> _Your assignment_:
Write back every record verbatim.

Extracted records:
-- ==== Sys2Proof/Machine/State.lean ====
section
/-! DEFINITION. The state of the machine as plain data: the engine (registers, walker, working registers), the environment
it masters (address-space map, RAM, what has reached other devices) and the model's own records (bus trace, input queue, replies,
draw counter, pace). Also the
outcomes' reasons and the state after reset. -/

namespace Sys2Proof.Machine

/-! ## The engine -/

/-- The walker's `state` (R24). BUSY is any value but `idle`. FETCH(k) names its index as the spec's value does; the register `k` of R23 is
`Work.k`, which holds the same index there (a clause of `State.Inv`). -/
inductive Walker where
  | idle
  | fetch (k : Fin 10)
  | copyRd
  | copyWr
  | advance
deriving DecidableEq, Repr, Inhabited

/-- The walker's hidden working registers (R23). No port reads or writes them; what they hold in IDLE is unspecified. -/
structure Work where
  descBuf : Vector Byte 10     -- `desc_buf[0..9]`
  k       : BitVec 4           -- `k`, the fetch index
  rdPtr   : Addr               -- `rd_ptr`
  wrPtr   : Addr               -- `wr_ptr`
  count   : BitVec 24          -- `count`
  rs      : StepMode           -- `rs`
  ws      : StepMode           -- `ws`
  last    : Bool               -- `last`
  data    : Byte               -- `data`
deriving DecidableEq, Repr

/-! ## The environment -/

/-- Whether a device is a RAM (R44) or one whose contract the spec does not give (R5, R38). A device's kind counts in memory pages only:
at an I/O port even a RAM answers by an unknown contract (log entry 15, DESIGN CHOICE). -/
inductive DeviceKind where
  | ram
  | external
deriving DecidableEq, Repr, Inhabited

/-- One device bound in the machine besides the engine: its number among the device instances (R41) and its kind (log entry 15). -/
structure Device where
  id   : Nat
  kind : DeviceKind
deriving DecidableEq, Repr, Inhabited

/-- A device bound to contiguous memory pages: the first page (`page_start`), how many, and the device (R36). -/
structure MemBinding where
  pageFrom : Nat
  pages    : Nat
  device   : Device
deriving DecidableEq, Repr

/-- A device bound to one I/O port (R36, R41). -/
structure IoBinding where
  port   : Byte
  device : Device
deriving DecidableEq, Repr

/-- How the machine was assembled (R41): the OPEN parameters of R7 and what is bound where, the engine's own five ports apart
(they follow from `ioBase`, R42). No step changes it. -/
structure Platform where
  ioBase  : Fin 252            -- `DMA_IO_BASE`
  idleMem : Byte               -- `IDLE_MEM_BYTE`
  idleIo  : Byte               -- `IDLE_IO_BYTE`
  memMap  : List MemBinding    -- `mem_mapping`, as the regions bound
  ioMap   : List IoBinding     -- `io_mapping`, but for the engine's ports
deriving DecidableEq, Repr

/-- The bytes RAM pages hold, keyed by physical address (R37, R44), in one canonical form (`Memory.wf`). -/
abbrev Memory := List Host.Cell

/-- One access that reached a device other than a RAM page or the engine, and which device (R35, R38, R40). -/
structure DeviceAccess where
  dev : Nat
  op  : DeviceOp
deriving DecidableEq, Repr

/-- What a memory page resolves to: nothing, a RAM page, or a page of the external device with that number (R38, R39). -/
inductive Slot where
  | unbound
  | ram
  | external (dev : Nat)
deriving DecidableEq, Repr

/-- What an I/O port resolves to: the engine's register at an offset (R42), an external device, or nothing (R40). -/
inductive Port where
  | engine (off : BitVec 3)
  | external (dev : Nat)
  | unbound
deriving DecidableEq, Repr

/-! ## The records around the engine -/

/-- One master operation of the engine: `R(a)` with the byte it returned, or `W(a, v)` (R11, R82; log entry 10). -/
inductive BusOp where
  | read (a : Addr) (v : Byte)
  | write (a : Addr) (v : Byte)
deriving DecidableEq, Repr

/-- What the outside may do to the machine while the engine is IDLE (R6, R106, R108; log entry 12). -/
inductive Event where
  | pt (w : BitVec 12)           -- a port transaction delivered to the engine, as a PT word (R52)
  | ioRead (port : Byte)         -- the requester's `IoRead` of an absolute port (R40)
  | ioWrite (port v : Byte)      -- the requester's `IoWrite` to an absolute port (R40)
  | memRead (a : Addr)           -- the requester reads a byte of the memory space (R46)
  | memWrite (a : Addr) (v : Byte) -- the requester writes a byte of the memory space (R46, R123)
  | init                         -- power-on (R116)
  | reset                        -- soft reset (R117)
deriving DecidableEq, Repr

/-- What the requester sees of an access: the byte a read returned, or that a write completed (R64, R89). -/
inductive Reply where
  | data (v : Byte)
  | done
deriving DecidableEq, Repr

/-- How much of a BUSY walker's work one step of the machine does (log entry 1). The spec writes a transfer down twice, as steps of at most
one bus operation (R80 to R89) and as an algorithm record by record (R79); from reset every run is of the first kind, and no step changes
the pace. -/
inductive Pace where
  | byBusOperation   -- a step of the machine is a step of the engine (R81)
  | byRecord         -- at FETCH(0) a step of the machine is a whole record (R79)
deriving DecidableEq, Repr, Inhabited

/-! ## Outcomes -/

/-- Why the machine stops with a fault: never. ZisaDMA raises no exception and has no cause codes (R103), and its one failure is a
hang, which is an infinite run (R104). There is no constructor, so nothing raises one (safe). -/
inductive Fault where
deriving DecidableEq, Repr

/-- Why a step has no meaning. -/
inductive Refusal where
  /-- Raised only by an arm of `exec` whose instruction has no meaning yet; no arm is left so (safe). -/
  | notModelled (mnemonic : String)
deriving DecidableEq, Repr

/-! ## The state -/

/-- The machine: the engine's state (R15 to R25), its environment (R36 to R44) and the model's own records. -/
structure State where
  descAddr : Addr              -- `desc_addr`, the walker's program counter (R16, R17)
  clk      : Byte              -- `clk`, raw (R18)
  walker   : Walker            -- `state` (R24)
  pending  : Bool              -- `pending` (R25)
  work     : Work              -- the working registers (R23)
  plat     : Platform          -- how the machine was assembled (R7, R36, R41)
  ram      : Memory            -- what the RAM pages hold (R44)
  devLog   : List DeviceAccess -- what has reached the other devices, on which their answers depend, the newest first (R38, R40, R45)
  trace    : List BusOp        -- the model's own: the engine's master operations so far, the newest first (R82)
  inputs   : List Event        -- the model's own: what the outside has yet to do, the next first (R6, R108)
  replies  : List Reply        -- the model's own: what the requester has been answered, the newest first (R64, R89)
  draws    : Nat               -- the model's own: how many times free values have been drawn
  pace     : Pace              -- the model's own: how much one step of a BUSY machine does
deriving DecidableEq, Repr

/-- The working registers right after init. The spec gives no value (R28): log entry 2, DESIGN CHOICE, zero. -/
def Work.reset : Work :=
  { descBuf := #v[0, 0, 0, 0, 0, 0, 0, 0, 0, 0], k := 0, rdPtr := 0, wrPtr := 0, count := 0
    rs := .fixed, ws := .fixed, last := false, data := 0 }

/-- The machine that stands in `State.reset`: the OPEN parameters at their constants of Config, and one RAM device bound to
all 256 pages (log entry 7, DESIGN CHOICE: the spec names no binding but the engine's own ports). -/
def Platform.reset : Platform :=
  { ioBase := Config.dmaIoBase, idleMem := Config.idleMemByte, idleIo := Config.idleIoByte
    memMap := [⟨0, 256, ⟨1, .ram⟩⟩], ioMap := [] }

/-- The machine right after power-on, that is after `init` alone (R28, R116, R119): `desc_addr` = 0, `clk` = 0x11, IDLE, nothing
pending, no memory listed. -/
def State.reset : State :=
  { descAddr := 0, clk := Config.clkInit, walker := .idle, pending := false, work := Work.reset
    plat := Platform.reset, ram := [], devLog := [], trace := [], inputs := [], replies := [], draws := 0, pace := .byBusOperation }

end Sys2Proof.Machine
end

> _Output of the task_:
-- ==== Sys2Proof/Machine/State.lean ====
section
/-! DEFINITION. The state of the machine as plain data: the engine (registers, walker, working registers), the environment
it masters (address-space map, RAM, what has reached other devices) and the model's own records (bus trace, input queue, replies,
draw counter, pace). Also the
outcomes' reasons and the state after reset. -/

namespace Sys2Proof.Machine

/-! ## The engine -/

/-- The walker's `state` (R24). BUSY is any value but `idle`. FETCH(k) names its index as the spec's value does; the register `k` of R23 is
`Work.k`, which holds the same index there (a clause of `State.Inv`). -/
inductive Walker where
  | idle
  | fetch (k : Fin 10)
  | copyRd
  | copyWr
  | advance
deriving DecidableEq, Repr, Inhabited

/-- The walker's hidden working registers (R23). No port reads or writes them; what they hold in IDLE is unspecified. -/
structure Work where
  descBuf : Vector Byte 10     -- `desc_buf[0..9]`
  k       : BitVec 4           -- `k`, the fetch index
  rdPtr   : Addr               -- `rd_ptr`
  wrPtr   : Addr               -- `wr_ptr`
  count   : BitVec 24          -- `count`
  rs      : StepMode           -- `rs`
  ws      : StepMode           -- `ws`
  last    : Bool               -- `last`
  data    : Byte               -- `data`
deriving DecidableEq, Repr

/-! ## The environment -/

/-- Whether a device is a RAM (R44) or one whose contract the spec does not give (R5, R38). A device's kind counts in memory pages only:
at an I/O port even a RAM answers by an unknown contract (log entry 15, DESIGN CHOICE). -/
inductive DeviceKind where
  | ram
  | external
deriving DecidableEq, Repr, Inhabited

/-- One device bound in the machine besides the engine: its number among the device instances (R41) and its kind (log entry 15). -/
structure Device where
  id   : Nat
  kind : DeviceKind
deriving DecidableEq, Repr, Inhabited

/-- A device bound to contiguous memory pages: the first page (`page_start`), how many, and the device (R36). -/
structure MemBinding where
  pageFrom : Nat
  pages    : Nat
  device   : Device
deriving DecidableEq, Repr

/-- A device bound to one I/O port (R36, R41). -/
structure IoBinding where
  port   : Byte
  device : Device
deriving DecidableEq, Repr

/-- How the machine was assembled (R41): the OPEN parameters of R7 and what is bound where, the engine's own five ports apart
(they follow from `ioBase`, R42). No step changes it. -/
structure Platform where
  ioBase  : Fin 252            -- `DMA_IO_BASE`
  idleMem : Byte               -- `IDLE_MEM_BYTE`
  idleIo  : Byte               -- `IDLE_IO_BYTE`
  memMap  : List MemBinding    -- `mem_mapping`, as the regions bound
  ioMap   : List IoBinding     -- `io_mapping`, but for the engine's ports
deriving DecidableEq, Repr

/-- The bytes RAM pages hold, keyed by physical address (R37, R44), in one canonical form (`Memory.wf`). -/
abbrev Memory := List Host.Cell

/-- One access that reached a device other than a RAM page or the engine, and which device (R35, R38, R40). -/
structure DeviceAccess where
  dev : Nat
  op  : DeviceOp
deriving DecidableEq, Repr

/-- What a memory page resolves to: nothing, a RAM page, or a page of the external device with that number (R38, R39). -/
inductive Slot where
  | unbound
  | ram
  | external (dev : Nat)
deriving DecidableEq, Repr

/-- What an I/O port resolves to: the engine's register at an offset (R42), an external device, or nothing (R40). -/
inductive Port where
  | engine (off : BitVec 3)
  | external (dev : Nat)
  | unbound
deriving DecidableEq, Repr

/-! ## The records around the engine -/

/-- One master operation of the engine: `R(a)` with the byte it returned, or `W(a, v)` (R11, R82; log entry 10). -/
inductive BusOp where
  | read (a : Addr) (v : Byte)
  | write (a : Addr) (v : Byte)
deriving DecidableEq, Repr

/-- What the outside may do to the machine while the engine is IDLE (R6, R106, R108; log entry 12). -/
inductive Event where
  | pt (w : BitVec 12)           -- a port transaction delivered to the engine, as a PT word (R52)
  | ioRead (port : Byte)         -- the requester's `IoRead` of an absolute port (R40)
  | ioWrite (port v : Byte)      -- the requester's `IoWrite` to an absolute port (R40)
  | memRead (a : Addr)           -- the requester reads a byte of the memory space (R46)
  | memWrite (a : Addr) (v : Byte) -- the requester writes a byte of the memory space (R46, R123)
  | init                         -- power-on (R116)
  | reset                        -- soft reset (R117)
deriving DecidableEq, Repr

/-- What the requester sees of an access: the byte a read returned, or that a write completed (R64, R89). -/
inductive Reply where
  | data (v : Byte)
  | done
deriving DecidableEq, Repr

/-- How much of a BUSY walker's work one step of the machine does (log entry 1). The spec writes a transfer down twice, as steps of at most
one bus operation (R80 to R89) and as an algorithm record by record (R79); from reset every run is of the first kind, and no step changes
the pace. -/
inductive Pace where
  | byBusOperation   -- a step of the machine is a step of the engine (R81)
  | byRecord         -- at FETCH(0) a step of the machine is a whole record (R79)
deriving DecidableEq, Repr, Inhabited

/-! ## Outcomes -/

/-- Why the machine stops with a fault: never. ZisaDMA raises no exception and has no cause codes (R103), and its one failure is a
hang, which is an infinite run (R104). There is no constructor, so nothing raises one (safe). -/
inductive Fault where
deriving DecidableEq, Repr

/-- Why a step has no meaning. -/
inductive Refusal where
  /-- Raised only by an arm of `exec` whose instruction has no meaning yet; no arm is left so (safe). -/
  | notModelled (mnemonic : String)
deriving DecidableEq, Repr

/-! ## The state -/

/-- The machine: the engine's state (R15 to R25), its environment (R36 to R44) and the model's own records. -/
structure State where
  descAddr : Addr              -- `desc_addr`, the walker's program counter (R16, R17)
  clk      : Byte              -- `clk`, raw (R18)
  walker   : Walker            -- `state` (R24)
  pending  : Bool              -- `pending` (R25)
  work     : Work              -- the working registers (R23)
  plat     : Platform          -- how the machine was assembled (R7, R36, R41)
  ram      : Memory            -- what the RAM pages hold (R44)
  devLog   : List DeviceAccess -- what has reached the other devices, on which their answers depend, the newest first (R38, R40, R45)
  trace    : List BusOp        -- the model's own: the engine's master operations so far, the newest first (R82)
  inputs   : List Event        -- the model's own: what the outside has yet to do, the next first (R6, R108)
  replies  : List Reply        -- the model's own: what the requester has been answered, the newest first (R64, R89)
  draws    : Nat               -- the model's own: how many times free values have been drawn
  pace     : Pace              -- the model's own: how much one step of a BUSY machine does
deriving DecidableEq, Repr

/-- The working registers right after init. The spec gives no value (R28): log entry 2, DESIGN CHOICE, zero. -/
def Work.reset : Work :=
  { descBuf := #v[0, 0, 0, 0, 0, 0, 0, 0, 0, 0], k := 0, rdPtr := 0, wrPtr := 0, count := 0
    rs := .fixed, ws := .fixed, last := false, data := 0 }

/-- The machine that stands in `State.reset`: the OPEN parameters at their constants of Config, and one RAM device bound to
all 256 pages (log entry 7, DESIGN CHOICE: the spec names no binding but the engine's own ports). -/
def Platform.reset : Platform :=
  { ioBase := Config.dmaIoBase, idleMem := Config.idleMemByte, idleIo := Config.idleIoByte
    memMap := [⟨0, 256, ⟨1, .ram⟩⟩], ioMap := [] }

/-- The machine right after power-on, that is after `init` alone (R28, R116, R119): `desc_addr` = 0, `clk` = 0x11, IDLE, nothing
pending, no memory listed. -/
def State.reset : State :=
  { descAddr := 0, clk := Config.clkInit, walker := .idle, pending := false, work := Work.reset
    plat := Platform.reset, ram := [], devLog := [], trace := [], inputs := [], replies := [], draws := 0, pace := .byBusOperation }

end Sys2Proof.Machine
end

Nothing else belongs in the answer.